The first thing you hear is that voice. Deep and mysterious, a la Jamey Johnson, with flecks of outlaw twang, a dose of darkness, and a hint of mystery. His songs on Ghosts Like Me provide the perfect vehicle for that voice, as Casey begins to build his outlaw country persona.

It all started with Johnny Cash. “Whenever I play a show, I’ll start with a Johnny Cash cover,” says Casey. “That pretty much turns everyone’s heads. It’s fun to watch.”

Casey’s journey into country music began on his trips to school as a kid when his mom blasted the country sounds of Faith Hill, Alan Jackson, Brad Paisley, and Reba McEntire. “I caught on to that whole vibe,” he says. And as soon as he started playing the music he loved, that vibe blossomed and multiplied. He discovered the outlaw country of Willie Nelson and Johnny through a Texas-based relative, and he found that branch of the genre suited the darkness that came through in his voice.

One of Casey’s more memorable early performances was a four-hour time slot at a county fair in 2018. Four hours … Not an easy task for a band just starting. “I handed my guitar player 70 songs to learn over a weekend, and it was no problem!” he laughed. “We handled it all right. Took a couple of breaks. Played a lot of music that day.”

Ghosts Like Me has suffused mystery and great performances. Casey, joined by band members Ryan Tremblay (guitar), Olivia Baxter (fiddle), Ethan Lyons (drums) and Jarod Cournoyer  (bass), explores the shadows of those men dressed in black but also introduces himself as a talent that can hold his own.

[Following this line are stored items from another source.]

-- ==== Sys2Proof/Laws/Huffman.lean ====
section
/-! SUPPORT. The Huffman unit: leaves, merges, code table, decode walk (R250 to R259). -/

namespace Sys2Proof.Machine

/-! ### Symbols through sorting and merging -/

/-- The symbols of a working list. -/
def listSymbols (l : List HufTree) : List Nat := (l.map treeSymbols).flatten

theorem treeSymbols_ne_nil (t : HufTree) : treeSymbols t ≠ [] := by
  induction t with
  | leaf v f => simp [treeSymbols]
  | inner f l r ihl _ => simp [treeSymbols, ihl]

theorem insertByFreq_perm (t : HufTree) (l : List HufTree) : (insertByFreq t l).Perm (t :: l) := by
  induction l with
  | nil => exact List.Perm.refl _
  | cons u us ih =>
    rw [insertByFreq]
    split_ifs
    · exact (ih.cons u).trans (List.Perm.swap t u us)
    · exact List.Perm.refl _

theorem insertByFreq_length (t : HufTree) (l : List HufTree) : (insertByFreq t l).length = l.length + 1 := by
  rw [(insertByFreq_perm t l).length_eq, List.length_cons]

theorem sortByFreq_perm (l : List HufTree) : (sortByFreq l).Perm l := by
  have key : ∀ (l acc : List HufTree), (l.foldl (fun acc t => insertByFreq t acc) acc).Perm (l ++ acc) := by
    intro l
    induction l with
    | nil => intro acc; exact List.Perm.refl _
    | cons t l ih =>
      intro acc
      rw [List.foldl_cons]
      exact (ih _).trans (((insertByFreq_perm t acc).append_left l).trans List.perm_middle)
  simpa [sortByFreq] using key l []

theorem listSymbols_perm {l m : List HufTree} (h : l.Perm m) : (listSymbols l).Perm (listSymbols m) := by
  unfold listSymbols
  exact (h.map treeSymbols).flatten

/-- Merging keeps the symbols, and ends in a tree exactly when there was a leaf (R251, R255, R257). -/
theorem mergeAll_spec (fuel : Nat) (l : List HufTree) (hf : l.length ≤ fuel) :
    (l = [] ∧ mergeAll fuel l = none) ∨
    (∃ t, mergeAll fuel l = some t ∧ (treeSymbols t).Perm (listSymbols l)) := by
  induction fuel generalizing l with
  | zero =>
    have : l = [] := by simpa using hf
    subst this
    exact .inl ⟨rfl, rfl⟩
  | succ fuel ih =>
    match l, hf with
    | [], _ => exact .inl ⟨rfl, rfl⟩
    | [t], _ => exact .inr ⟨t, rfl, by simp [listSymbols]⟩
    | x :: y :: rest, hf =>
      right
      rw [mergeAll]
      rcases ih (insertByFreq (.inner (hufFreq x + hufFreq y) x y) rest)
          (by rw [insertByFreq_length]; simp only [List.length_cons] at hf; omega) with ⟨h, _⟩ | ⟨t, h1, h2⟩
      · have := insertByFreq_length (.inner (hufFreq x + hufFreq y) x y) rest
        rw [h] at this; cases this
      · refine ⟨t, h1, h2.trans ((listSymbols_perm (insertByFreq_perm _ _)).trans ?_)⟩
        simp [listSymbols, treeSymbols]

/-! ### Leaves -/

theorem byteLeaves_symbols (f : List (Nat × Word)) (b n : Nat) :
    (∀ v, v ∈ listSymbols (byteLeaves f b n) ↔ b ≤ v ∧ v < b + n ∧ freqRead f v ≠ 0) ∧
    (listSymbols (byteLeaves f b n)).Nodup ∧ (listSymbols (byteLeaves f b n)).length = (byteLeaves f b n).length := by
  induction n generalizing b with
  | zero => simp [byteLeaves, listSymbols]; omega
  | succ n ih =>
    obtain ⟨i1, i2, i3⟩ := ih (b + 1)
    have hz : (freqRead f b).toNat = 0 ↔ freqRead f b = 0 := by
      constructor
      · intro h; exact BitVec.eq_of_toNat_eq h
      · intro h; rw [h]; rfl
    simp only [byteLeaves]
    split_ifs with h
    · refine ⟨fun v => ?_, i2, i3⟩
      rw [i1 v]
      rw [hz] at h
      constructor
      · rintro ⟨h1, h2, h3⟩; exact ⟨by omega, by omega, h3⟩
      · rintro ⟨h1, h2, h3⟩
        have : v ≠ b := by
          rintro rfl
          exact h3 h
        exact ⟨by omega, by omega, h3⟩
    · have e : listSymbols (.leaf b ((freqRead f b).toNat * ((freqRead f b).toNat + 1)) :: byteLeaves f (b + 1) n) =
          b :: listSymbols (byteLeaves f (b + 1) n) := by simp [listSymbols, treeSymbols]
      rw [e]
      refine ⟨fun v => ?_, ?_, by simp [i3]⟩
      · rw [List.mem_cons, i1 v]
        constructor
        · rintro (rfl | ⟨h1, h2, h3⟩)
          · exact ⟨le_refl _, by omega, fun g => h (hz.2 g)⟩
          · exact ⟨by omega, by omega, h3⟩
        · rintro ⟨h1, h2, h3⟩
          by_cases hv : v = b
          · exact .inl hv
          · exact .inr ⟨by omega, by omega, h3⟩
      · rw [List.nodup_cons]
        refine ⟨fun g => ?_, i2⟩
        have := (i1 b).1 g
        omega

While they are hung on the sturdy supports of the outlaws, they are well-written, with sweet arrangements and genuinely good honky-tonk-styled performances.

While it’s been hard to turn heads these days as a live performer, Nick has some good memories and brighter hopes. “The last band show we played was at Foxwoods Theater,” he says, “where we closed for RascalFlatts. Wow, the crowd was crazy! Things were taking off. Then, before you know it, we’re stuck in our houses indefinitely.”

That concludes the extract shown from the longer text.